Frequently Asked Questions
What are the general responsibilities of a clinical trial investigator?
An investigator ensures that a study is conducted according to the:
- Pertinent regulations
- Executed investigator statement
- Investigational plan
A few other key investigator responsibilities are to:
- Ensure the protection of study participants’ rights, safety and welfare
- Control and be accountable for study drugs
- Obtain an informed consent for each study participant
What qualifications are needed to become a clinical trial investigator?
Physicians are screened by education, training, and experience prior to assuming responsibility for the proper conduct of a study. You do not need to be associated with a medical school or teaching hospital and no previous investigator experience is needed to qualify.
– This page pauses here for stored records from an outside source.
-- ==== Sys2Proof/Machine/Lines.lean ====
section
/-!
DEFINITION. Lines at the home slice: near cache, galleries, how a line of each page state is read and written, promotion and
in-place recompression, and how requests are answered (03, 05, 06, 07, 13).
-/
namespace Sys2Proof.Machine

def pageOf (line : Nat) : Nat := line / 64
def lineIn (line : Nat) : Nat := line % 64

/-! ### Answers -/

/-- Whether a link still takes responses (R68). -/
def Dev.linkLive (d : Dev) (l : Nat) : Bool := (d.link l).up && !(d.link l).perst && d.power.mode != .hold

/-- A number for each reader that lines are kept for: a queue and position, or a mailbox. -/
def Who.reader : Who → Nat
  | .engine q pos => q * 2 ^ 32 + pos.toNat
  | .mbox l ld => (16384 + l * 17 + ld) * 2 ^ 32
  | _ => 2 ^ 50

/-- Key of a line that is kept for a reader. -/
def keptKey (who : Who) (g line : Nat) : Nat := who.reader * 2 ^ 46 + lineKey g line

/-- Keep a line for a reader until it looks again. -/
def Dev.keep (d : Dev) (who : Who) (g line : Nat) (data : LineData) (poison : Bool) : Dev :=
  { d with pages := { d.pages with farBuf := mset d.pages.farBuf (keptKey who g line) (data, poison) } }

/-- The line that is kept for a reader. -/
def Dev.kept? (d : Dev) (who : Who) (g line : Nat) : Option (LineData × Bool) := mget d.pages.farBuf (keptKey who g line)

/-- A reader has used what was kept for it. -/
def Dev.forget (d : Dev) (who : Who) : Dev :=
  { d with pages := { d.pages with farBuf := mkeep d.pages.farBuf fun k => k / 2 ^ 46 != who.reader } }

/-- Answer a read of a host or a partner; what an engine or a mailbox program waits for is kept for it until it looks again. -/
def Dev.answerRead (d : Dev) (r : Req) (data : LineData) (poison : Bool) : Dev :=
  match r.who with
  | .host h =>
    if d.linkLive h.link then
      ((((d.emit (.memData h data poison (r.op == .readE))).bump (128 + 16 * h.link)).bump (128 + 16 * h.link + 3) 64).bump
        (64 + 4 * r.cls + 1)).bump (1344 + 3 * r.g) 64
    else d
  | .ropeRead p tag => d.evSend p (.ropeData {
      poison := poison, zero := data == 0 && !poison, tag := tag, grotto := r.g, line := r.line, data := if poison then 0 else data,
      key := if poison then 0 else (d.pageKey? r.g (pageOf r.line)).getD 0 })
  | .engine _ _ | .mbox _ _ => d.keep r.who r.g r.line data poison
  | _ => d

/-- Receive slots that are free again once their mirror messages are placed (R436). -/
def EvPort.release (x : EvPort) (s : BitVec 32) : EvPort :=
  let held := x.held.map fun l => l.filter (· != s)
  { x with
    cur := x.cur.filter (· != s), held := held.filter fun l => !l.isEmpty,
    freed := x.freed + BitVec.ofNat 12 (held.filter (·.isEmpty)).length }

/-- A mirror message is placed (R451): placement is reported cumulatively, up to the first message not yet placed. -/
def Dev.ropePlaced (d : Dev) (p : Nat) (s : BitVec 32) : Dev :=
  let x := d.evPort p
  let all := x.placing.map fun e => if e.1 = s then (s, true) else e
  let done := all.takeWhile (·.2)
  let d1 := (d.setEv p { x.release s with placing := all.dropWhile (·.2) }).bump (evCnt p 9)
  match done.getLast? with
  | some (t, _) => (d1.onRope fun r => if p = 0 then { r with rx0 := some t } else { r with rx1 := some t }).evSend p (.placement t)
  | none => d1

/-- Complete a write whose conditions of R24 hold. -/
def Dev.answerWrite (d : Dev) (r : Req) : Dev :=
  match r.who with
  | .host h =>
    if d.linkLive h.link then
      (((d.emit (.memCmp h)).bump (128 + 16 * h.link + 1)).bump (64 + 4 * r.cls + 1)).bump (1344 + 3 * r.g + 1) 64
    else d
  | .rope p s => d.ropePlaced p s
  | _ => d

/-- Complete a write, or let it wait for the partner's placement report (R24, R452). -/
def Dev.finish (d : Dev) (r : Req) (m : Option (Nat × BitVec 32)) : Dev :=
  match m with
  | some (p, s) => { d with pages := { d.pages with mirrorWait := d.pages.mirrorWait ++ [(p, s, r)] } }
  | none => d.answerWrite r

/-- Data bytes of a poisoned line, which no rule gives: free (log 3). -/
def Dev.freeLine (d : Dev) : LineData × Dev :=
  (Config.freeLine d.freeCtr, { d with freeCtr := d.freeCtr + 1 })

/-- The error source of poison that a write brings (R477): External from a host, Injected from the mailbox, else Internal. -/
def poisonSource (r : Req) : Nat := if r.src < 128 then 1 else if r.src = 163 then 3 else 2

/-! ### Near cache (R186 to R191) -/

/-- Near-cache lines of a line's set (R156). -/
def Dev.ncWays (d : Dev) (g line : Nat) : AMap NcLine :=
  d.slices.nc.filter fun e =>
    homeSlice (keyGrotto e.1) (keyLine e.1) == homeSlice g line && ncSet (keyLine e.1) == ncSet line

/-- A near-cache line is used (R190). -/
def Dev.ncUse (d : Dev) (g line : Nat) : Dev :=
  { d with slices := { d.slices with ncAge := useWay d.slices.ncAge ((d.ncWays g line).map (·.1)) (lineKey g line) } }

def Dev.ncGet (d : Dev) (g line : Nat) : Option NcLine := mget d.slices.nc (lineKey g line)

/-- Store a near-cache line; one that becomes dirty is the youngest of the dirty ones (R532). -/
def Dev.ncPut (d : Dev) (g line : Nat) (x : NcLine) : Dev :=
  let k := lineKey g line
  (d.onSlices fun s => { s with
    nc := mset s.nc k x,
    dirtied := if !x.dirty then s.dirtied.filter (· != k) else if s.dirtied.contains k then s.dirtied else s.dirtied ++ [k] }).ncUse g line

def Dev.ncDrop (d : Dev) (g line : Nat) : Dev :=
  let k := lineKey g line
  d.onSlices fun s => { s with nc := merase s.nc k, ncAge := merase s.ncAge k, dirtied := s.dirtied.filter (· != k) }

/-- Keep the near-cache lines whose key satisfies a test. -/
def Dev.ncFilter (d : Dev) (p : Nat → Bool) : Dev :=
  d.onSlices fun s => { s with nc := mkeep s.nc p, ncAge := mkeep s.ncAge p, dirtied := s.dirtied.filter p }

/-- Drop every near-cache line of a page (R100). -/
def Dev.ncDropPage (d : Dev) (g page : Nat) : Dev := d.ncFilter fun k => !(keyGrotto k == g && pageOf (keyLine k) == page)

/-- Whether a line is in D or locked by an atomic (R172, R173). -/
def Dev.locked (d : Dev) (g line : Nat) : Bool :=
  (match mget d.slices.dir (lineKey g line) with
   | some e => e.st == .D
   | none => false) || d.slices.locks.any fun l => l.1 == lineKey g line

/-- Apply a flip mask armed on the near cache of the slice to a line being stored (R495). -/
def Dev.ncFlip (d : Dev) (g line : Nat) (x : NcLine) : NcLine × Dev :=
  match d.takeFlip (unitNc (homeSlice g line)) 1 (d.devOffset g line) with
  | (some (w, m, c), d1) =>
    let n := popCount m.toNat 64 + popCount (c.toNat % 256) 8
    let bit : BitVec 8 := 1#8 <<< w
    (if n = 0 then x else if n = 1 then { x with fixWords := x.fixWords ||| bit } else { x with badWords := x.badWords ||| bit }, d1)
  | (none, d1) => (x, d1)

def Dev.fixed2001 (d : Dev) (g line att : Nat) : Dev :=
  d.raise { code := 0x2001, cls := 1, unit := unitNc (homeSlice g line), att := att, akind := 1, addr := d.devOffset g line,
            grotto := some g }

/-- Look a line up for a reader: corrected words are rewritten (R186); an uncorrectable word drops a clean line and poisons a
dirty one (R187). -/
def Dev.ncLook (d : Dev) (g line : Nat) : Option NcLine × Dev :=
  match d.ncGet g line with
  | none => (none, d)
  | some x =>
    let (inv, d1) := d.takeInvert (unitNc (homeSlice g line)) 1 (d.devOffset g line)
    let d2 := if inv then d1.fixed2001 g line 2 else d1
    if x.badWords ≠ 0 then
      if x.dirty then
        let y : NcLine := { x with poison := true, badWords := 0, fixWords := 0 }
        (some y, (d2.ncPut g line y).contain 0x2002 (unitNc (homeSlice g line)) 2 g line 3)
      else (none, (d2.ncDrop g line).fixed2001 g line 2)
    else if x.fixWords ≠ 0 then
      let y : NcLine := { x with fixWords := 0 }
      (some y, (d2.ncPut g line y).fixed2001 g line 1)
    else (some x, d2.ncUse g line)

/-! ### Galleries (06) -/

/-- Location of the entry of a page that becomes lost: the frame that held the page (R85). -/
def lostLoc (w : Word) : Nat :=
  match peView w with
  | 1 => 2 ^ 32 + peLoc w
  | 2 => 2 ^ 32 + locFrame (peLoc w)
  | _ => 0

/-- Give back sectors of a heap frame; one left with no used sector goes to the pending pool (R196, R212). -/
def Dev.heapCheck (d : Dev) (f : Nat) : Dev :=
  match mget d.pages.heaps f with
  | some h =>
    if h.data = 0 ∧ h.heads.all (fun e => e.2 == 0) then
      (({ d with pages := { d.pages with heaps := merase d.pages.heaps f } }).hold h.grotto (frameChan f) (-1)).freeFrame f
    else d
  | none => d

def Dev.modHeap (d : Dev) (f : Nat) (k : HeapFrame → HeapFrame) : Dev :=
  match mget d.pages.heaps f with
  | some h => { d with pages := { d.pages with heaps := mset d.pages.heaps f (k h) } }
  | none => d

def Dev.freeSectors (d : Dev) (ss : List Nat) : Dev :=
  ss.foldl (fun d s => (d.modHeap (s / 8) fun h => { h with data := h.data &&& ~~~(1#8 <<< (s % 8)) }).heapCheck (s / 8)) d

def Dev.freeHead (d : Dev) (loc : Nat) : Dev :=
  (d.modHeap (locFrame loc) fun h => { h with
    heads := mput h.heads 0 (locSector loc) (mgetD h.heads (locSector loc) 0 &&& ~~~(1#8 <<< locSlot loc)) }).heapCheck (locFrame loc)

/-- Free a gallery: its header slot, primary and sump sectors, as far as its header can be read; reconciliation finds the rest (R90). -/
def Dev.freeGallery (d : Dev) (g page loc : Nat) : Dev :=
  match d.headerHere g page loc with
  | some h =>
    let gone := d.sumpsOf g page h
    let d1 : Dev := { d with pages := { d.pages with sump := d.pages.sump.filter fun s => !gone.contains s } }
    (d1.freeSectors h.primaries).freeHead loc
  | none => d.freeHead loc

/-- A warm page loses its data (R91, R210): entry lost, with the frame that held its header; its header slot is free. -/
def Dev.pageLost (d : Dev) (g page : Nat) : Dev :=
  let w := d.entry g page
  let d1 := if peView w = 2 then d.freeHead (peLoc w) else d
  d1.turn g page 4 0 (lostLoc w)
/-- CONTAINED fault with grotto and page. -/
def Dev.containPage (d : Dev) (code unit g page att : Nat) : Dev :=
  d.raise { code := code, cls := 3, unit := unit, att := att, akind := 1, addr := d.devOffset g (page * 64), grotto := some g }

/-- Begin the rebuild of a page from the partner (R457), with a request that waits for it and takes it to the head of the queue: at
most 32 at a time on a port. -/
def Dev.rebuildPage (d : Dev) (g page : Nat) (r : Option Req) (partly : Bool := false) : Dev :=
  let rp := d.ev.rope
  let isIt (x : Rebuilt) : Bool := x.g == g && x.page == page
  let put (x : Rebuilt) (rest : List Rebuilt) : List Rebuilt := if r.isSome then x :: rest else rest ++ [x]
  match rp.pages.find? isIt with
  | some x =>
    let y : Rebuilt := { x with waiting := x.waiting ++ r.toList, partly := x.partly && (partly || r.isSome) }
    d.onRope fun rp => { rp with pages := put y (rp.pages.filter fun z => !isIt z) }
  | none =>
    let p := d.ropePort g (page * 64)
    let now := decide ((rp.pages.filter fun x => x.port == p && x.sent).length < 32)
    let d1 := d.onRope fun rp => { rp with
      pages := put { g := g, page := page, port := p, sent := now, partly := partly, waiting := r.toList } rp.pages }
    if now then let (tag, d2) := d1.evTag p; d2.evSend p (.ropeRead true tag g (page * 64)) else d1

/-- Send the next whole-page rope read of a port. -/
def Dev.nextRebuild (d : Dev) (p : Nat) : Dev :=
  match d.ev.rope.pages.find? fun x => x.port == p && !x.sent with
  | none => d
  | some x =>
    let d1 := d.onRope fun r => { r with pages := r.pages.map fun y => if y.g = x.g ∧ y.page = x.page then { y with sent := true } else y }
    let (tag, d2) := d1.evTag p
    d2.evSend p (.ropeRead true tag x.g (x.page * 64))

/-- Ask for pages that wait for their rebuild, as far as the limit of a port and the frames allow (R457). -/
def Dev.resumeRebuilds (d : Dev) : Dev :=
  if d.ev.rope.pages.isEmpty then d
  else (List.range 64).foldl (fun d i =>
    let p := i % 2
    match d.ev.rope.pages.find? fun x => x.port == p && !x.sent with
    | some x =>
      if decide ((d.ev.rope.pages.filter fun y => y.port == p && y.sent).length < 32) && (x.frame.isSome || d.mayTake (d.grotto x.g)) then
        d.nextRebuild p
      else d
    | none => d) d

/-- R210: a header that is unknown loses the page, or has it rebuilt. -/
def Dev.headerBad (d : Dev) (g page : Nat) : Dev :=
  if d.covered g then d.rebuildPage g page none
  else (d.pageLost g page).containPage 0x3003 (unitChan (frameChan (locFrame (peLoc (d.entry g page))))) g page 2

/-- R209: a sub-block that fails twice: its lines are poisoned and listed, or the page is rebuilt. -/
def Dev.subBad (d : Dev) (g page k cls : Nat) : Dev :=
  if d.covered g then d.rebuildPage g page none true
  else
    let loc := peLoc (d.entry g page)
    match d.galleryOf g page with
    | some h =>
      let d1 := d.layHeader g page loc { h with poison := h.poison ||| (0xFFFF#64 <<< (16 * k)) } cls
      let d2 := (List.range 16).foldl (fun d i => d.poisonList g (page * 64 + 16 * k + i) 2) d1
      d2.containPage 0x3002 (unitChan (frameChan (locFrame loc))) g page 2
    | none => d

/-- Whether every line of a sub-block is poisoned in the header, so that no read of it reads its sectors (R207). -/
def Header.dead (h : Header) (k : Nat) : Bool := h.poison.toNat / 2 ^ (16 * k) % 65536 == 65535

/-- Whether a sub-block of a gallery cannot be read as it stands. -/
def Dev.subLost (d : Dev) (g page : Nat) (h : Header) (k : Nat) : Bool := !h.dead k && (d.subData g page h k).isNone

/-- Whether a page of a roped grotto must be rebuilt, a sub-block of its gallery being unreadable (R209). -/
def Dev.mustRebuild (d : Dev) (g page : Nat) : Bool :=
  match d.galleryOf g page with
  | some h => d.covered g && (List.range 4).any (d.subLost g page h)
  | none => false

/-- Sub-blocks decompressed or compressed by some unit (R510). -/
def Dev.decompressions (d : Dev) (n : Nat) : Dev :=
  if n = 0 then d else let (u, d1) := d.choose 16; d1.bump (1152 + 4 * u) n
def Dev.compressions (d : Dev) (n : Nat) : Dev :=
  if n = 0 then d else let (u, d1) := d.choose 8; d1.bump (1088 + 8 * u + 3) n

/-- Read a sub-block with its one re-read (R207, R209): its lines, or none where it failed twice. -/
def Dev.subRead (d : Dev) (g page k cls : Nat) (h : Header) (o : SubObs) : Option (List LineData) × Dev :=
  if (h.desc k).zero ∨ h.dead k then (some (List.replicate 16 0), d)
  else
    let es := (d.subSectors g page h k).flatMap sectorLines
    let data := d.subData g page h k
    let (ok, d1) := (d.decompressions 1).touchAll cls g es
    if ok && o.firstOk && data.isSome then (data, d1)
    else
      let (ok2, d2) := d1.touchAll cls g es
      if ok2 && o.secondOk && data.isSome then
        (data, d2.raise {
          code := 0x3001, cls := 1, unit := unitChan (frameChan (locFrame (peLoc (d.entry g page)))), att := 2, akind := 1,
          addr := d2.devOffset g (page * 64 + 16 * k), grotto := some g })
      else (none, d2.subBad g page k cls)

/-- What a gallery reads as: its header, with the poison that the reads added, and its sub-blocks. -/
structure Contents where
  header : Header
  subs   : List (Option (List LineData))
  deriving DecidableEq, Repr

def Contents.line (x : Contents) (n : Nat) : LineData × Bool := x.header.line x.subs n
How do I know if my site is a good fit to conduct a clinical trial?
If your site meets the criteria below, you may be a good fit and are encouraged to register and create a profile. It is helpful if your site has:
- Ample time and available staff to meet study commitments
- The patient population available to meet enrollment goals
- Enough available space to properly store investigational products and study supplies
- Access to a Central and/or Local Ethics Committee or Institutional Review Board
- An understanding of the budget and compensation models necessary to participate
Why consider becoming a clinical trial investigator?
By conducting clinical trials you:
- Can offer patients new treatments and access to therapies that may only be available through participation in clinical trials
- Benefit from the increased recognition as a thought leader within your professional community
- Remain at the cutting edge of your specific area of therapeutic interest
What happens when I am selected to be a clinical trial investigator with Pharm-Olam?
If you are selected to participate in a trial, a member of our Pharm-Olam team will contact you to coordinate a phone call or pre-evaluation to confirm your suitability. He or she will provide you with an essential study document checklist and some other materials. You will also be invited to participate in a feasibility (eFQ) and/or site identification assessment to verify your interest and suitability.